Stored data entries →
/-- A write of a WP register through the normal view is posted behind the earlier ones, or counted as dropped where the block is busy (R714). -/
theorem State.regWrite_wp (s : State) (part : Part) (a0 a v i : Nat) (row : RegRow)
    (hw : s.heldPart part = false) (hd : decodeAddr part a0 = .reg a .normal) (hr : regAt part a = some (row, i))
    (hs : ¬(s.common part).stagedNow row) (hre : row.re = false) (hwp : row.wp ≠ 0) (hl : (s.common part).combLocks a = false) (hv : v < 2 ^ 32) :
    s.regWrite part a0 v =
      .next (s.after part (if (s.common part).blockBusy (slowBlock row a) then (s.common part).bump (dropCounter row a) else (s.common part).post row a v)) := by
  have hst := s.not_steering_of_wp part a i row hr hwp
  have e := s.regWrite_unstored part a0 a v i .normal row _ hw hd hr hst (Common.plan_wp _ row a _ _ hs hre hwp hl)
  rw [Nat.mod_eq_of_lt hv] at e
  split at e
  case isTrue hb =>
    rw [if_pos hb, e rfl, Common.unstored_busy]
  case isFalse hb =>
    rw [if_neg hb, e rfl, Common.unstored_post]

/-! ### `WP_WRITE_COMPLETE` -/

/-- A posted write has left the list. -/
def Common.unpost (c : Common) (w : Posted) : Common := { c with rf := { c.rf with posted := c.rf.posted.erase w } }

theorem Common.wpComplete_none (c : Common) (block : Nat) (h : c.rf.posted.find? (fun w => w.block == block) = none) : c.wpComplete block = c := by
  simp only [Common.wpComplete, h]

/-- A completed write that enables no comb stores its value. -/
theorem Common.wpComplete_store (c : Common) (block : Nat) (w : Posted) (h : c.rf.posted.find? (fun w => w.block == block) = some w)
    (hk : combCtrlOf c.part w.addr = none ∨ flag w.value 0 = false) : c.wpComplete block = (c.unpost w).wr w.addr w.value := by
  simp only [Common.wpComplete, h]
  rcases hk with hk | hf
  · rw [hk]; rfl
  · simp only [hf, Bool.false_eq_true, if_false]
    split <;> rfl

/-- A completed write of `COMB_CTRL` that enables its comb stores its value, and the comb may start warming. -/
theorem Common.wpComplete_warm (c : Common) (block k : Nat) (w : Posted) (h : c.rf.posted.find? (fun w => w.block == block) = some w)
    (hk : combCtrlOf c.part w.addr = some k) (hf : flag w.value 0 = true) : c.wpComplete block = ((c.unpost w).wr w.addr w.value).warmComb k := by
  simp only [Common.wpComplete, h, hk, hf, if_true]
  rfl

@[simp] theorem Common.warmComb_rf (c : Common) (k : Nat) : (c.warmComb k).rf = c.rf := by
  unfold Common.warmComb
  split <;> rfl

@[simp] theorem Common.wr_posted (c : Common) (a : Nat) (v : Reg) : (c.wr a v).rf.posted = c.rf.posted := by cases c; rfl

theorem Common.wpComplete_posted (c : Common) (block : Nat) (w : Posted) (h : c.rf.posted.find? (fun w => w.block == block) = some w) :
    (c.wpComplete block).rf.posted = c.rf.posted.erase w := by
  have hu : ((c.unpost w).wr w.addr w.value).rf.posted = c.rf.posted.erase w := Common.wr_posted _ _ _
  cases hk : combCtrlOf c.part w.addr with
  | none => rw [c.wpComplete_store block w h (.inl hk), hu]
  | some k =>
    cases hf : flag w.value 0 with
    | false => rw [c.wpComplete_store block w h (.inr hf), hu]
    | true => rw [c.wpComplete_warm block k w h hk hf, Common.warmComb_rf, hu]

/-- Storing a register changes the register file alone. -/
theorem Common.wr_eq (c : Common) (a : Nat) (v : Reg) : c.wr a v = { c with rf := { c.rf with cur := (c.wr a v).rf.cur } } := rfl

/-! ### Reading -/

theorem Common.readWord_ports (c : Common) (get : Nat → Reg) (who : Requester) (a0 : Nat) : (c.readWord get who a0).2.ports = c.ports := by
  unfold Common.readWord
  split
  · exact c.bumpLo_ports _
  · dsimp only
    split
    · rfl
    · split <;> rfl

theorem exec_loWordRead_after (s : State) (part : Part) (who : Requester) (a0 : Nat) (hw : s.heldPart part = false) :
    exec (.loWordRead part who a0) s = .next (s.after part ((s.common part).readWord ((s.common part).shown (s.shownReg part)) who a0).2) := by
  cases part with
  | sw =>
    simp only [exec_loWordRead, execLoWordRead, onSw_after _ _ hw]
    rfl
  | ep =>
    have hp := s.ep.c.readWord_ports (s.ep.c.shown (s.shownReg .ep)) who a0
    simp only [exec_loWordRead, execLoWordRead, onEp_after _ _ hw, State.common]
    rw [State.after_ep_ports _ _ hp]
    rfl

/-- A LO word captures its HI word for the requester. -/
theorem Common.readWord_lo (c : Common) (get : Nat → Reg) (who : Requester) (a0 a h : Nat) (view : View) (hd : decodeAddr c.part a0 = .reg a view)
    (hh : hiOf c.part a = some h) :
    (c.readWord get who a0).2 = { c with rf := { c.rf with
      captures := c.rf.captures.filter (fun x => !(x.who == who && x.addr == h)) ++ [{ who := who, addr := h, value := get h }] } } := by
  simp only [Common.readWord, hd, hh]

/-- Any other word takes away what its requester had captured of it. -/
theorem Common.readWord_other (c : Common) (get : Nat → Reg) (who : Requester) (a0 a : Nat) (view : View) (hd : decodeAddr c.part a0 = .reg a view)
    (hh : hiOf c.part a = none) :
    (c.readWord get who a0).2 = { c with rf := { c.rf with captures := c.rf.captures.filter (fun x => !(x.who == who && x.addr == a)) } } := by
  simp only [Common.readWord, hd, hh]
  split
  case h_1 => rfl
  case h_2 hf =>
    have hk : c.rf.captures.filter (fun x => !(x.who == who && x.addr == a)) = c.rf.captures := by
      rw [List.filter_eq_self]
      intro x hx
      simpa only [Bool.not_eq_true', Bool.not_eq_true] using List.find?_eq_none.mp hf x hx
    rw [hk]

/-- Settles O11: each clause is what one operation does, said above. -/
theorem slowWritesArePosted : Obligations.SlowWritesArePosted := by
  refine ⟨?_, ?_, ?_, ?_, ?_, ?_, ?_⟩
  · intro s part a0 a v i row hw hd hr hs hre hwp hl hv
    have e := s.regWrite_wp part a0 a v i row hw hd hr hs hre hwp hl hv
    exact ⟨e, e⟩
  · intro s part a0 a v i view row hw hd hr h
    have e := s.regWrite_refused part a0 a v i view row hw hd hr h
    exact ⟨e, e⟩
  · intro s part a0 v hw hd
    have e := s.regWrite_hole part a0 v hw hd
    exact ⟨e, e, e⟩
  · intro s part block w hw hf
    refine ⟨(s.common part).wpComplete block, onPart_after s part _ hw, Common.wpComplete_posted _ block w hf, fun hk => ?_,
      fun k hk hl => Common.wpComplete_warm _ block k w hf hk hl⟩
    rw [Common.wpComplete_store _ block w hf hk]
    exact ⟨Common.rd_wr_same _ _ _, fun b hb => Common.rd_wr_other _ _ b _ hb, Common.wr_eq _ _ _⟩
  · intro s part block hw hf
    rw [exec_wpWriteComplete, execWpWriteComplete, onPart_after s part _ hw, Common.wpComplete_none _ block hf]
  · intro s part who a0 a h view hw hd hh
    rw [exec_loWordRead_after s part who a0 hw, Common.readWord_lo _ _ who a0 a h view hd hh]
  · intro s part who a0 a view hw hd hh
    rw [exec_loWordRead_after s part who a0 hw, Common.readWord_other _ _ who a0 a view hd hh]

end Sys2Proof.Machine
end

section
/-!
PROOF. A pick boundary opens the next pick: what the count of picks and an expiry keep, what stands open after them, and what an end-point counts of the pick that ends.
-/

namespace Sys2Proof.Machine

/-! ### What the clock keeps -/

/-- A part without its registers, its staged sets and the state of its timebase, of which the pick and the nanosecond stand. -/
def Common.steady (c : Common) : Common := { c with rf := {}, stage := {}, time := { pick := c.time.pick, ns := c.time.ns } }

@[simp] theorem Timebase.setInp_pick (t : Timebase) (i : SyncInput) (s : SyncState) : (t.setInp i s).pick = t.pick := by cases i <;> rfl
@[simp] theorem Timebase.setInp_ns (t : Timebase) (i : SyncInput) (s : SyncState) : (t.setInp i s).ns = t.ns := by cases i <;> rfl

@[simp] theorem Common.steady_event (c : Common) (a low : Nat) : (c.event a low).steady = c.steady := by cases c; rfl

@[simp] theorem Common.steady_pickEvent (c : Common) (cause low : Nat) : (c.pickEvent cause low).steady = c.steady := c.steady_event _ _

theorem Common.steady_modTime (c : Common) (f : Timebase → Timebase) (hp : (f c.time).pick = c.time.pick) (hn : (f c.time).ns = c.time.ns) :
    (c.modTime f).steady = c.steady := by
  simp only [Common.steady, Common.modTime, hp, hn]

@[simp] theorem Common.steady_setInp (c : Common) (i : SyncInput) (g : Timebase → SyncState) : (c.modTime (fun t => t.setInp i (g t))).steady = c.steady :=
  c.steady_modTime _ (Timebase.setInp_pick ..) (Timebase.setInp_ns ..)

/-- Both branches keep it, so the choice keeps it. -/
theorem Common.steady_ite {p : Prop} [Decidable p] {a b d : Common} (ha : a.steady = d) (hb : b.steady = d) : (if p then a else b).steady = d := by
  split
  · exact ha
  · exact hb

theorem Common.steady_enterHoldover (c : Common) : c.enterHoldover.steady = c.steady := rfl

theorem Common.steady_disqualify (c : Common) (i : SyncInput) : (c.disqualify i).steady = c.steady := by
  refine Common.steady_ite (c.steady_setInp i _) ?_
  rw [Common.steady_pickEvent]
  refine Eq.trans ?_ (c.steady_setInp i (fun _ => { c.time.inp i with qualified := false, goodFrames := 0, fresh := false }))
  generalize c.modTime _ = d
  split
  · split <;> rfl
  · exact Common.steady_ite d.steady_enterHoldover rfl
  · rfl

theorem Common.steady_badEdge (c : Common) (i : SyncInput) : (c.badEdge i).steady = c.steady :=
  Common.steady_ite ((Common.steady_disqualify _ i).trans (c.steady_setInp i _)) (c.steady_setInp i _)

theorem Common.steady_missEdge (c : Common) (i : SyncInput) : (c.missEdge i).steady = c.steady :=
  Common.steady_ite rfl (Common.steady_ite ((Common.steady_badEdge _ i).trans (c.steady_setInp i _)) (c.steady_setInp i _))

theorem Common.steady_slewStep (c : Common) : c.slewStep.steady = c.steady := by
  refine Common.steady_ite (Common.steady_ite ?_ rfl) rfl
  dsimp only
  split
  · rw [Common.steady_pickEvent, Common.steady_setInp]; rfl
  · rw [Common.steady_pickEvent]; rfl

@[simp] theorem Common.steady_cancelScheduled (c : Common) (cause : Nat) : (c.cancelScheduled cause).steady = c.steady := by
  have h : ∀ l : List Nat, (each l c (fun c k => (c.closeSet k .cancelled).stageEvent cause k)).steady = c.steady := fun l =>
    each_keep Common.steady l c _ (fun d k => (d.closeSet k .cancelled).steady_event _ _)
  exact h _

@[simp] theorem Common.steady_expire (c : Common) : c.expire.steady = c.steady := by
  unfold Common.expire
  split
  · rfl
  · rw [Common.steady_cancelScheduled]
    split <;> rw [Common.steady_pickEvent] <;> rfl

/-! ### The pick that opens -/

/-- The pick after this one, at its first nanosecond. -/
def Timebase.nextPick (t : Timebase) : Timebase := { t with pick := (t.pick + 1) % 2 ^ 64, ns := 0 }

/-- A tick counts the pick and starts the encryption counter afresh; beside that it acts on registers and on the timebase. -/
theorem Common.steady_tick (c : Common) : c.tick.steady = (c.steady.modTime Timebase.nextPick).openPick c.pick := by
  have missed : (match c.part with | .sw => (c.missEdge .a).missEdge .b | .ep => c).steady = c.steady := by
    split
    · rw [Common.steady_missEdge, Common.steady_missEdge]
    · rfl
  exact (Common.steady_slewStep _).trans (congrArg (fun d : Common => (d.modTime Timebase.nextPick).openPick d.pick) missed)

WHAT NEEDS TO BE DONE → Above are the records; copy exactly the lines from the line with "theorem Common.steady_slewStep (c" through the line with "theorem Common.steady_tick (c", both included.

WRITTEN ANSWER →
theorem Common.steady_slewStep (c : Common) : c.slewStep.steady = c.steady := by
  refine Common.steady_ite (Common.steady_ite ?_ rfl) rfl
  dsimp only
  split
  · rw [Common.steady_pickEvent, Common.steady_setInp]; rfl
  · rw [Common.steady_pickEvent]; rfl

@[simp] theorem Common.steady_cancelScheduled (c : Common) (cause : Nat) : (c.cancelScheduled cause).steady = c.steady := by
  have h : ∀ l : List Nat, (each l c (fun c k => (c.closeSet k .cancelled).stageEvent cause k)).steady = c.steady := fun l =>
    each_keep Common.steady l c _ (fun d k => (d.closeSet k .cancelled).steady_event _ _)
  exact h _

@[simp] theorem Common.steady_expire (c : Common) : c.expire.steady = c.steady := by
  unfold Common.expire
  split
  · rfl
  · rw [Common.steady_cancelScheduled]
    split <;> rw [Common.steady_pickEvent] <;> rfl

/-! ### The pick that opens -/

/-- The pick after this one, at its first nanosecond. -/
def Timebase.nextPick (t : Timebase) : Timebase := { t with pick := (t.pick + 1) % 2 ^ 64, ns := 0 }

/-- A tick counts the pick and starts the encryption counter afresh; beside that it acts on registers and on the timebase. -/
theorem Common.steady_tick (c : Common) : c.tick.steady = (c.steady.modTime Timebase.nextPick).openPick c.pick := by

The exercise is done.